I have almost no memory of the dinner itself; I only know it went smoothly and I was feeling happy and confident as Dr. Haenicke was driving us back to campus. It was raining, so he offered to take each of us to our individual dorms. I was the first to be dropped off. He popped his trunk for me, and I jumped out of the car, grabbed my backpack from the trunk, and hurried up the walk toward the door. It was about five seconds later, just as I was reaching for the door handle, that I realized that I had sprinted away without closing the trunk. My stomach sank and as I turned around and watched the former president of the university (whom had just bought me dinner, by the way) step out into the pouring rain as a result of my stupidity. We made eye contact for the briefest of moments, and then he was back in the car and pulling away.
I walked back up to my dorm room and contemplated never leaving again.

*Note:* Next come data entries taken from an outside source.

/-- CALIBRATION_COMPLETE (R279, R311 to R315, R333): `src` and `results` are what the pass found, nothing where defaults
stay in force. It ends the calibration of a mount, a recalibration, or a MODE 1 measurement, whose results name zones. -/
def execCalibrationComplete (t : Fin 2) (src : Nat) (results : List CalResult) (s : State) : Host.Outcome State Fault Refusal :=
  s.atTape t fun s t =>
    let x := s.tape t
    let src := if results.isEmpty then 0 else if src = 2 then 2 else 1
    if x.mst == .calibrating then
      let s := (((s.takeSeeds t results).recordSet t src).setGate t false).setGlnMode t 0
      let x := s.tape t
      if x.cmDirty && !s.tapeWprot t then
        let s := (s.onTape t fun x => { x with mst := .recovering, noAccept := 0 }).setWState t 6
        ((s.targetWrap t (x.cmAt 0x28 1)).readFrom t (x.cmAt 0x24 4)).runStep t 4
      else
        let s := (((s.onTape t fun x => { x with mst := .mounted, idleSince := s.clk }).setWState t 1).halt t)
        s.finalOf x.mountEid St.ok 0 (s.mountResult t)
    else if x.recalRun then
      let s := (((s.takeSeeds t results).recordSet t src).setGate t false).setGlnMode t 0
      let s := (s.onTape t fun x => { x with recalRun := false, paused := false }).bump (Reg.glnCntCal t) 15 8 1
      match x.job with
      | some j =>
        if j.kind == .calibrate then
          (if src = 0 then s.endJob t St.mediaError 0x1701 else s.endJob t St.ok 0).halt t
        else if s.wState t == 5 then (s.readFrom t (s.readDsn t)).runStep t (s.rf (Reg.wdrStatus t) 19 16)
        else s.halt t
      | none => s.halt t
    else
      match x.job.filter fun j => j.kind == .calibrate && j.mode == 1 with
      | none => s
      | some j =>
        let hits := results.filterMap fun r => r.zone.bind fun z =>
          if bitAt j.wraps z.1 && decide (z.2 < 64) then some (z, r) else none
        let s := s.onTape t fun x => { x with zones := hits.foldl (fun m h =>
          KMap.put m ((64 * h.1.1 + h.1.2) * 64 + h.2.track.val) (calEntry h.2 2)) x.zones }
        let n := (hits.map (·.1)).eraseDups.length
        let all_ := 64 * ((List.range 128).filter (bitAt j.wraps)).length
        let s := s.onJob t fun j => { j with nOk := n, nBad := all_ - n }
        (s.endJob t St.ok 0).halt t

/-! ## Jobs (R282 to R287, R315) -/

/-- The transport of a cartridge handle that is current (R333): none where no cartridge is mounted or the handle is
stale. -/
def State.cartridge (s : State) (h : Nat) : Option Nat :=
  let t := h % 256
  let x := s.tape t
  if t < 2 && h / 256 % 2 ^ 24 == x.mountCount && h / 2 ^ 32 == x.cmAt 8 4
      && ! [MountSt.none, .loading, .acquiring, .calibrating, .recovering].contains x.mst then some t
  else none

/-- Run a command on the cartridge its handle names, while it is mounted and no unload runs. -/
def State.onCartridge (s : State) (e : Entry) (f : State → Nat → State) : State :=
  match s.cartridge e.h with
  | none => s.fail e St.invalidParam 0x1604
  | some t =>
    match (s.tape t).mst with
    | .mounted => if s.basicFree (instKey 7 t) then f s t else s.fail e St.roleConflict 0x0401
    | .faulted => s.fail e St.invalidParam 0x1604
    | _ => s.fail e St.busy 0x1801

/-- A job before its own fields are set. -/
def TJob.blank (eid : Nat) (kind : JobKind) : TJob :=
  ⟨eid, kind, false, false, false, false, 0, [], 2 ^ 32, 2 ^ 32, 0, 0, 0, 0, none, 0, 0, 0, false⟩

/-- Queue a job (R282). -/
def State.queueJob (s : State) (e : Entry) (t : Nat) (j : TJob) : State :=
  if 16 ≤ (s.tape t).queue.length then s.fail e St.busy 0x1602
  else s.onTape t fun x => { x with queue := x.queue ++ [j] }

/-- The entries of a job's block. -/
def tapeEntries (a : Bytes) (n : Nat) : List TEntry :=
  (List.range n).map fun i =>
    let b := slice a (64 + 32 * i) 32
    ⟨i, leAt b 0 8, leAt b 8 4, leAt b 16 8, leAt b 24 4, leAt b 28 4, none⟩

/-- A job of TAPE_MIGRATE or TAPE_RECALL, checked as R283 says; a host record is 1 to 2^28 bytes long (R254). -/
def State.entryJob (s : State) (e : Entry) (t : Nat) (kind : JobKind) : State :=
  let src := e.p 0 1
  let n := e.p 4 4
  if 1 < src || n = 0 || 2046 < n then s.fail e St.invalidParam 0x1601
  else if e.area.length < 64 + 32 * n then s.fail e St.invalidParam 0x0103
  else
    let es := tapeEntries e.area n
    if kind == .migrate && src == 1 && (es.any fun x => x.len == 0 || decide (2 ^ 28 < x.len)) then s.fail e St.invalidParam 0x1601
    else
      s.queueJob e t { TJob.blank e.eid kind with
        host := src == 1, entries := es, locAddr := e.p 8 8
        flush := kind == .migrate && bitAt (e.p 1 1) 0, keep := kind == .migrate && bitAt (e.p 1 1) 1 }

/-- TAPE_MIGRATE (R282, R283). -/
def execTapeMigrate (eid : Nat) (s : State) : Host.Outcome State Fault Refusal :=
  .next <| s.cmd eid 0x2003 fun s e => s.onCartridge e fun s t => s.entryJob e t .migrate

/-- TAPE_RECALL (R282, R286). -/
def execTapeRecall (eid : Nat) (s : State) : Host.Outcome State Fault Refusal :=
  .next <| s.cmd eid 0x2004 fun s e => s.onCartridge e fun s t => s.entryJob e t .recall

/-- TAPE_VERIFY (R287). -/
def execTapeVerify (eid : Nat) (s : State) : Host.Outcome State Fault Refusal :=
  .next <| s.cmd eid 0x2005 fun s e => s.onCartridge e fun s t =>
    s.queueJob e t { TJob.blank eid .verify with first := e.p 0 4, last := e.p 4 4, deep := bitAt (e.p 8 1) 0 }

/-- TAPE_CALIBRATE (R315). -/
def execTapeCalibrate (eid : Nat) (s : State) : Host.Outcome State Fault Refusal :=
  .next <| s.cmd eid 0x2006 fun s e => s.onCartridge e fun s t =>
    if 1 < e.p 0 1 || 2 ^ (s.tape t).cmWraps ≤ e.p 8 16 then s.fail e St.invalidParam 0x1701
    else s.queueJob e t { TJob.blank eid .calibrate with mode := e.p 0 1, wraps := e.p 8 16 }

/-- The entries of a recall as it starts: an extent's location is that of its table entry; one already on flash counts as
recalled, and one that is unknown or lies on another cartridge fails. -/
def State.resolveRecall (s : State) (t : Nat) (j : TJob) : TJob :=
  let serial := (s.tape t).cmAt 8 8
  let r := j.entries.foldl (fun (j : TJob) e =>
    let bad := { j with nBad := j.nBad + 1, fail := j.fail.or (some (e.idx, St.invalidParam, 0x1601)) }
    if j.host then if e.serial == serial then { j with entries := j.entries ++ [e] } else bad
    else
      match s.extent e.id with
      | none => bad
      | some x =>
        if !x.onTape then { j with nOk := j.nOk + 1 }
        else if x.serial != serial then bad
        else { j with entries := j.entries ++ [{ e with serial := x.serial, dsn := x.dsn, off := x.off }] })
    { j with entries := [] }
  { r with entries := r.entries.mergeSort fun a b => decide (a.dsn < b.dsn ∨ a.dsn = b.dsn ∧ a.off ≤ b.off) }

/-- Start reading for a job: at which step is not stated (log entry 68). -/
def State.startRead (s : State) (t : Nat) : State :=
  ((s.setWState t 5).setGlnMode t 2).runStep t (s.unstated 68 [t] % 12)

/-- Start a job (R282, R283, R286, R287, R315). -/
def State.startJob (s : State) (t : Nat) (j : TJob) : State :=
  let s := s.onTape t fun x => { x.readDone with job := some j }
  match j.kind with
  | .migrate =>
    if s.tapeWprot t then s.endJob t St.mediaError 0x1603
    else
      let s := s.onTape t fun x => { x with inputEnded := false, inRate := [], inNow := 0 }
      if s.wState t == 1 then s.setWState t 4 else s
  | .recall =>
    let j := s.resolveRecall t j
    let s := s.onJob t fun _ => j
    if j.entries.isEmpty then
      match j.fail with
      | some (_, st, dt) => s.endJob t st dt
      | none => s.endJob t St.ok 0
    else (s.recallGo t).startRead t
  | .verify =>
    let last := min j.last (s.tape t).eodDsn
    let s := s.onJob t fun j => { j with last := last }
    if last < j.first || (s.tape t).nextDsn = 0 then s.endJob t St.ok 0 else (s.readFrom t j.first).startRead t
  | .calibrate =>
    if j.mode = 0 then s.startCal t
    else ((s.setWState t 5).setGlnMode t 3).runStep t 4

/-- TAPE_JOB_START (R282, R313): the next queued job, once the last has ended and no calibration runs. -/
def execTapeJobStart (t : Fin 2) (s : State) : Host.Outcome State Fault Refusal :=
  s.atTape t fun s t =>
    let x := s.tape t
    match x.queue with
    | [] => s
    | j :: rest =>
      if x.mst != .mounted || x.job.isSome || x.recalRun || !s.basicFree (instKey 7 t) || (s.wState t == 2 || s.wState t == 3) && j.kind != .migrate
      then s
      else (s.onTape t fun x => { x with queue := rest }).startJob t j
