/-- Consumption. The packet of the ring the arbiter chose enters its queue as a new entry, with everything noted that is fixed
at its consumption, and the ring's index moves on (R48 to R50); where a check of R54 before the command's own fails, its
final reply follows at once. A packet whose fetch fails puts its ring into Error with cause 2 and is not consumed (R47). The
packet at the front of the out-of-band port's queue is consumed when the arbiter chose ring 1,023: it leaves the port, is
held for its reply, and enters its queue like any other packet (R48, R487). The clauses that go through them rest on choices
of the model: log entry 5. -/
def Obligations.PacketConsumption : Prop :=
  (∀ (s : State) (r : Nat) (z : Ez) (q : Sq) (p : Bytes) (blk : Fetch) (ok : Bool),
      s.arbitrate = some (r, z) → r ≠ 1023 → s.sq r = some q → p.length = 64 →
      (s.queueRoom (isHwOp (pktOp p)) = true → (pktFlag p 2 = false ∨ s.outstanding r = false) →
        ∃ (u : State) (e : Entry), u.ez.queue = s.ez.queue ++ [e] ∧ u.ez.nextEid = s.ez.nextEid + 1
          ∧ e.eid = s.ez.nextEid ∧ e.ring = r ∧ e.fn = q.fn ∧ e.pkt = p ∧ e.begun = false ∧ e.pended = false ∧ e.at_ = s.clk
          ∧ e.hw = isHwOp (pktOp p) ∧ e.owned = s.ownedMask
          ∧ u.sq r = some { q with head := (q.head + 1) % 2 ^ q.log2 }
          ∧ exec (.packetConsume (.ok p) blk ok) s = .next (match ({ s with ez := z } : State).checkPacket r q.fn p blk with
              | none => u
              | some (st, dt) => u.fail e st dt))
      ∧ (∃ t, exec (.packetConsume .failed blk ok) s = .next t ∧ t.ez.queue = s.ez.queue
          ∧ t.sq r = some { q with err := if q.err = 0 then 2 else q.err }))
  ∧ (∀ (s : State) (z : Ez) (q : Sq) (p : Bytes) (xid : Nat) (rest : List (Bytes × Nat)) (f blk : Fetch) (ok : Bool),
      s.arbitrate = some (1023, z) → s.sq 1023 = some q → s.fld.oobQ = (p, xid) :: rest → (∀ h ∈ s.fld.heldOob, h.pkt ≠ p) →
      s.queueRoom (isHwOp (pktOp p)) = true → (pktFlag p 2 = false ∨ s.outstanding 1023 = false) →
        ∃ (b u : State) (e : Entry), b.fld.oobQ = rest ∧ HeldOob.mk p xid s.ez.nextEid none ∈ b.fld.heldOob
          ∧ b = { s with ez := z, fld := { s.fld with oobQ := b.fld.oobQ, heldOob := b.fld.heldOob } }
          ∧ u.fld = b.fld ∧ u.ez.queue = s.ez.queue ++ [e] ∧ e.eid = s.ez.nextEid ∧ e.ring = 1023 ∧ e.fn = q.fn ∧ e.pkt = p
          ∧ e.begun = false ∧ e.at_ = s.clk ∧ e.hw = isHwOp (pktOp p)
          ∧ u.sq 1023 = some { q with head := (q.head + 1) % 2 ^ q.log2 }
          ∧ exec (.packetConsume f blk ok) s = .next (match b.checkPacket 1023 q.fn p (s.windowBlock p) with
              | none => u
              | some (st, dt) => u.fail e st dt))

/-- A Fold command whose final reply is not written within 1 ms, three boundaries, of its consumption first receives a PENDING
reply, unless it carries NOPEND or a full completion ring already holds its final reply; a command of the hardware queue
never receives one; before the 1 ms, and after the one PENDING reply, nothing happens (R58, R17, R59). The clauses that go
through them rest on choices of the model: log entry 89. -/
def Obligations.PendingReply : Prop :=  ∀ (s : State) (eid : Nat) (e : Entry), s.entry eid = some e →
    (e.at_ + 3 ≤ s.clk → e.hw = false → e.pended = false → pktFlag e.pkt 4 = false → s.finalHeld eid = false →
      ∃ u : State, exec (.pendingReply eid) s = .next (u.reply (e.reply false St.pending 0 []))
        ∧ u.entry eid = some { e with pended := true } ∧ u = { s with ez := { s.ez with queue := u.ez.queue } })
    ∧ ((e.hw = true ∨ pktFlag e.pkt 4 = true ∨ e.pended = true ∨ s.clk < e.at_ + 3 ∨ s.finalHeld eid = true) →
      exec (.pendingReply eid) s = .next s)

I felt like I could never show my face to Dr. Haenicke again. Things did seem a bit less bleak the next morning, but not for long. I went to a morning history lecture and then scampered to my 10AM psychology lab. As I walked toward the building, I couldn’t help but notice the name spelled on it in giant black letters: Haenicke Hall. The reality of whom I had embarrassed myself in front of slammed home yet again, and I secretly prayed that I would never see Dr. Haenicke again.
Obviously, that particular prayer was not answered. Not only did I see Dr. Haenicke every week in my Joan of Arc course, I also found out that he was heavily involved in the Medallion program, the very scholarship program that was funding my education. Every individual scholarship is named for either a donor or an honoree, and one of the winners in my year was the recipient of the Diether Haenicke Medallion. Dr. Haenicke was present at almost every reception and dinner I attended for the program for the next four years.
It could have been a horribly embarrassing situation every time we met, but Dr. Haeniecke never held the trunk against me. He greeted me warmly every time we met, and if he ever had reason to introduce me to someone else, he made mention of my insightful comments in class or my well-written final exam, not of my failure to close his trunk. He did not write me off as hopeless or unworthy, as he so easily could have. Instead, he forgot my shortcomings and noticed my potential. He humbled me not by looking down on me, but by treating me as an equal. In that way, he challenged me to be a better person.
After a lot of reflection, I realize that is why I am so sad to hear of his passing. Even though my day to day life will not change at all as a result of his death, I still know that the world at large is suffering a profound loss. The world was a better place while he was around, not only because of the person he was, but because of the person he expected you to be while you were around him.
I am just recently 26. I realize this is young by almost any measure, but I still find myself worrying from time to time that I am wasting these precious years of my life. As happy and satisfied as I claim to be right now (and I am, really!), I can’t help but wonder if I will look back some day and regret not spending my twenties traveling the world or at least doing something more incredible than going to bar trivia. I’m sure I’ll have similar worries throughout my life. My greatest fear is wasting this life I’ve been given. I never know how I will measure success; I am never sure how I will tell if I have done enough with my life to deserve this greatest of gifts.
In saying goodbye to a teacher and mentor, I think I may have found an answer.
Rest in peace, Dr. Haenicke. If, when I die, even one person remembers me the way I remember you, I will know I’ve done enough.
1 comment:
What a beautiful tribute! I wish I had met Dr. Haenicke.